Google frantically attempted to respond. The most tangible step was that it merged its two research organizations which both were working on AI— Deep Mind and Google Research. Perhaps surprisingly, Hassabis was put in charge. The task was clear, namely, to come up with a large language model that would outperform Chat GPT.
At the end of 2022, Google/Deep Mind/Hassabis got some surprising “help”. Open AI’s board fired Altman. No clear reason was given. Some claim that Altman might have become a little bit too arrogant. The de factoowner of Open AI, Microsoft, did not appreciate this move. Apparently, Microsoft had not been in on the decision to let Altman go. Anyway, Microsoft offered job opportunities to all employees at Open AI who had become disgruntled with the firing of its widely popular leader. But, after some time, Altman was reinstated. This was, however, not covered in the book.
What this episode clearly demonstrates is that boards at times make decisions that can take its firms in directions that are at odds with the overall strategy. In this case, it was clear that Open AI’s decision to fire Altman led to organizational confusion and frustration, thereby slowing down Open AI’s ability to successfully compete against Deep Mind/Google.
In her conclusion, the author indicates that transparency seemed to be lacking in the AI industry. Both Open AI as well as Deep Mind were so focused on making better AI approaches that they did not open themselves up to scrutiny about whether their new systems might cause harm. Thus, the race between the two sides, actually between two giants, seemed to lead to a lessening of control of potentially dysfunctional effects from new systems launched. Thus, rivalry may lead to relaxed concerns regarding new systems’ ethical sides!
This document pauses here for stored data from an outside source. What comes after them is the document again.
-- ==== Sys2Proof/Tests/Slice0.lean ====
section
/-! SUPPORT. Tests/Slice0.lean: small tests with expected values from spec/95_test_vectors.md (named in each docstring), and
a witness for the hypotheses of every obligation that has some. -/

namespace Sys2Proof.Tests

open Sys2Proof Sys2Proof.Machine

/-- The next state, if there is one. -/
def after : Result → Option State
  | .next t => some t
  | _ => none

/-- What most tests look at: pc, stack and cause of the next state. -/
def seen (r : Result) : Option (Nat × List Word × Option Cause) := (after r).map fun t => (t.pc, t.stack, t.cause)

/-- Reset with the given code. -/
def at_ (code : List Byte) : State := State.boot code (.ending []) 1024

/-- A full stack of two entries, 20 bytes of `nop` code, `pc` 5, and registers that stand for the data indices 0, 1023, 1024
and -1. -/
def full : State where
  x := #v[0, 102300, 102400, -100]
  pc := 5
  stack := [500, 300]
  dm := [(0, 7), (1023, 9)]
  fb := [(321, 3)]
  halted := false
  cause := none
  code := List.replicate 20 0
  stackCapacity := 2
  input := .ending [12, -5]
  events := []

/-- As `full`, with room for one more entry. -/
def nearlyFull : State := { full with stackCapacity := 3 }

/-- As `full`, with one entry. -/
def single : State := { full with stack := [300] }

/-- As `full`, with no entry and no input to come. -/
def drained : State := { full with stack := [], input := .ending [] }

/-- As `nearlyFull`, after a frame. -/
def busy : State := { nearlyFull with events := [.display [(321, 3)]] }

/-- Example E7 as lines of tokens. -/
def sourceE7 : List (List (List Char)) :=
  (linesOf "jmp L\npush 1\nL:\npush 2\nout\nend".toList).map tokensOf

/-- What its lines contribute. -/
def itemsE7 : List AsmItem :=
  [.toLabel 20 "L".toList, .instr (.pushN 1), .label "L".toList, .instr (.pushN 2), .instr .out, .instr .end_]

/-! ### WellFormed: one ill-formed instruction for each check, beside a well-formed one -/

/-- R94: register words 4 and -1 name no register. -/
theorem test_wellFormed_register :
    (Instr.popR 4).wellFormed 5 = false ∧ (Instr.pushMemRD (-1) 0).wellFormed 9 = false ∧ (Instr.popR 3).wellFormed 5 = true := by decide

/-- R66: data words are 0 to 1023. -/
theorem test_wellFormed_index :
    (Instr.pushMemK 1024).wellFormed 5 = false ∧ (Instr.popMemK (-1)).wellFormed 5 = false ∧ (Instr.popMemK 1023).wellFormed 5 = true := by decide

/-- R213 and vectors E5, V-P3, V-P5, V-P1: column 64, row 64, a negative descriptor; the last cell. -/
theorem test_wellFormed_pixel :
    (Instr.pixN 640010).wellFormed 5 = false ∧ (Instr.pixN 640).wellFormed 5 = false ∧ (Instr.pixN (-1)).wellFormed 5 = false
      ∧ (Instr.pixN 630639).wellFormed 5 = true := by decide

/-- R181 and vector V-C6: the code length is no target. -/
theorem test_wellFormed_target :
    (Instr.jmpN 5).wellFormed 5 = false ∧ (Instr.callLabel (-1)).wellFormed 5 = false ∧ (Instr.jaN 4).wellFormed 5 = true := by decide

/-! ### Decoding: a word of every constructor, written out from the encodings of the instruction rules -/

/-- R140 to R148. -/
theorem test_decode_stack_memory :
    decode [0x01, 0x05, 0x00, 0x00, 0x00] = .instr (.pushN 5) 5
      ∧ decode [0x0B, 0x02, 0x00, 0x00, 0x00] = .instr (.pushR 2) 5
      ∧ decode [0x29, 0xFF, 0x03, 0x00, 0x00] = .instr (.pushMemK 1023) 5
      ∧ decode [0x2A, 0x01, 0x00, 0x00, 0x00] = .instr (.pushMemR 1) 5
      ∧ decode [0x2B, 0x01, 0x00, 0x00, 0x00, 0xFC, 0xFF, 0xFF, 0xFF] = .instr (.pushMemRD 1 (-4)) 9
      ∧ decode [0x02, 0x02, 0x00, 0x00, 0x00] = .instr (.popR 2) 5
      ∧ decode [0x34, 0xD0, 0x07, 0x00, 0x00] = .instr (.popMemK 2000) 5
      ∧ decode [0x35, 0x03, 0x00, 0x00, 0x00] = .instr (.popMemR 3) 5
      ∧ decode [0x36, 0x01, 0x00, 0x00, 0x00, 0x05, 0x00, 0x00, 0x00] = .instr (.popMemRD 1 5) 9 := by decide

/-- R161 to R166. -/
theorem test_decode_arithmetic :
    decode [0x03] = .instr .add 1
      ∧ decode [0x04] = .instr .sub 1
      ∧ decode [0x05] = .instr .mul 1
      ∧ decode [0x06] = .instr .div 1
      ∧ decode [0x0E] = .instr .sqrt 1
      ∧ decode [0x0F, 0x03, 0x00, 0x00, 0x00] = .instr (.incR 3) 5 := by decide

/-- R182 to R188. -/
theorem test_decode_transfer :
    decode [0x00] = .instr .nop 1
      ∧ decode [0x07] = .instr .end_ 1
      ∧ decode [0x0A, 0x06, 0x00, 0x00, 0x00] = .instr (.callLabel 6) 5
      ∧ decode [0x0C, 0x05, 0x00, 0x00, 0x00] = .instr (.callN 5) 5
      ∧ decode [0x0D] = .instr .ret 1
      ∧ decode [0x14, 0x0A, 0x00, 0x00, 0x00] = .instr (.jmpLabel 10) 5
      ∧ decode [0x15, 0xFF, 0xFF, 0xFF, 0xFF] = .instr (.jmpN (-1)) 5 := by decide

/-- R190 to R201. -/
theorem test_decode_conditional :
    decode [0x16, 0x10, 0x00, 0x00, 0x00] = .instr (.jaLabel 16) 5
      ∧ decode [0x17, 0x10, 0x00, 0x00, 0x00] = .instr (.jaN 16) 5
      ∧ decode [0x18, 0x37, 0x00, 0x00, 0x00] = .instr (.jaeLabel 55) 5
      ∧ decode [0x19, 0x10, 0x00, 0x00, 0x00] = .instr (.jaeN 16) 5
      ∧ decode [0x1A, 0x10, 0x00, 0x00, 0x00] = .instr (.jbLabel 16) 5
      ∧ decode [0x1B, 0x10, 0x00, 0x00, 0x00] = .instr (.jbN 16) 5
      ∧ decode [0x1C, 0x10, 0x00, 0x00, 0x00] = .instr (.jbeLabel 16) 5
      ∧ decode [0x1D, 0x10, 0x00, 0x00, 0x00] = .instr (.jbeN 16) 5
      ∧ decode [0x1E, 0x10, 0x00, 0x00, 0x00] = .instr (.jeLabel 16) 5
      ∧ decode [0x1F, 0x10, 0x00, 0x00, 0x00] = .instr (.jeN 16) 5
      ∧ decode [0x20, 0x64, 0x00, 0x00, 0x00] = .instr (.jneLabel 100) 5
      ∧ decode [0x21, 0x0F, 0x27, 0x00, 0x00] = .instr (.jneN 9999) 5 := by decide

/-- R210 to R216. -/
theorem test_decode_ports :
    decode [0x08] = .instr .in_ 1
      ∧ decode [0x09] = .instr .out 1
      ∧ decode [0x10, 0x6F, 0x9F, 0x09, 0x00] = .instr (.pixN 630639) 5
      ∧ decode [0x11, 0x09, 0x00, 0x00, 0x00] = .instr (.pixR 9) 5
      ∧ decode [0x12] = .instr .draw 1
      ∧ decode [0x13, 0xFB, 0xFF, 0xFF, 0xFF] = .instr (.delayN (-5)) 5 := by decide

/-- Vectors V-E1, V-E3 to V-E6, V-E8. -/
theorem test_decode_rejects :
    decode [0x22] = .unknownOpcode 34 ∧ decode [0x2C] = .unknownOpcode 44 ∧ decode [0x33] = .unknownOpcode 51
      ∧ decode [0x37] = .unknownOpcode 55 ∧ decode [0xFF] = .unknownOpcode 255 ∧ decode [0x01, 0x05, 0x00] = .truncated
      ∧ decode [0x2B, 0, 0, 0, 0, 1, 0, 0] = .truncated ∧ decode [] = .endOfCode := by decide

/-- The first word is the lowest byte; absent operand words are zeros. -/
theorem test_decodeTableWord :
    decodeTableWord 40 0xFFFFFFFF15 = some (.jmpN (-1)) ∧ decodeTableWord 8 0x2A = some (.pushMemR 0) ∧ decodeTableWord 8 0x28 = none := by decide

/-! ### One step of every instruction, with the expected values of spec/95_test_vectors.md -/

/-- V-S14: 2147483700 wraps. -/
theorem test_pushN_wraps :
    seen (step { State.boot [0x01, 0x15, 0xAE, 0x47, 0x01] (.ending []) 1024 with stack := [] })
      = some (5, [-2147483596], none) := by decide

/-- V-S16. -/
theorem test_pushR :
    seen (step { State.boot [0x0B, 0x03, 0x00, 0x00, 0x00] (.ending []) 1024 with stack := [], x := #v[0, 0, 0, -700] })
      = some (5, [-700], none) := by decide

/-- V-E10. -/
theorem test_pushR_invalid :
    seen (step { State.boot [0x0B, 0x04, 0x00, 0x00, 0x00] (.ending []) 1024 with stack := [] })
      = some (0, [], some .invalidRegister) := by decide

/-- V-S2. -/
theorem test_pushMemK :
    seen (step { State.boot [0x29, 0xFF, 0x03, 0x00, 0x00] (.ending []) 1024 with stack := [], dm := [(1023, 900)] })
      = some (5, [900], none) := by decide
This reviewer found that the present book was excellent, in the sense that it offered a glimpse into how two large IT-based corporations, Google and Microsoft, may compete. It accounts issues relating to the lack of speed of innovation in large firms, protecting their basic reputation by allowing risk-taking through semi-independent subsidiary firms, or dysfunctional decisions by subsidiary boards. Perhaps above all, the book illustrates the seemingly critical importance of having truly high-profile leaders at the helm. Both Altman and Hassabis were exceptional leaders, hard-driving, and strong in technical insights. Yet, while Altman emphasized rapid new product launches as well as new talent recruitment and development, Hassabis was perhaps more focused on “academic style” research. In the end though, both were highly successful. Perhaps the “answer” to “who was the best” might lie in the links between the two semi-autonomous companies they were leading and their parents (Google, Microsoft). Autonomy for the subsidiaries seems to be a key instrument, so that the companies could “deliver” on fast innovations. But control of the subsidiary boards is also critical, so as to maintain a steady strategic focus. To concentrate on potentially dysfunctional effects on society from new language models seems to be a particularly legitimate endeavor. Competitive rivalry must not lead to a weakening of this consideration!
This is a book that I can recommend. It even provides insights to readers such as this reviewer, who is certainly not a computer-systems expert! The sequel to the story so dramatically retold in this book shall likely be of high interest. The reviewer is eagerly awaiting the next book by Parmy Olson. Do not wait for the next book— read this one now!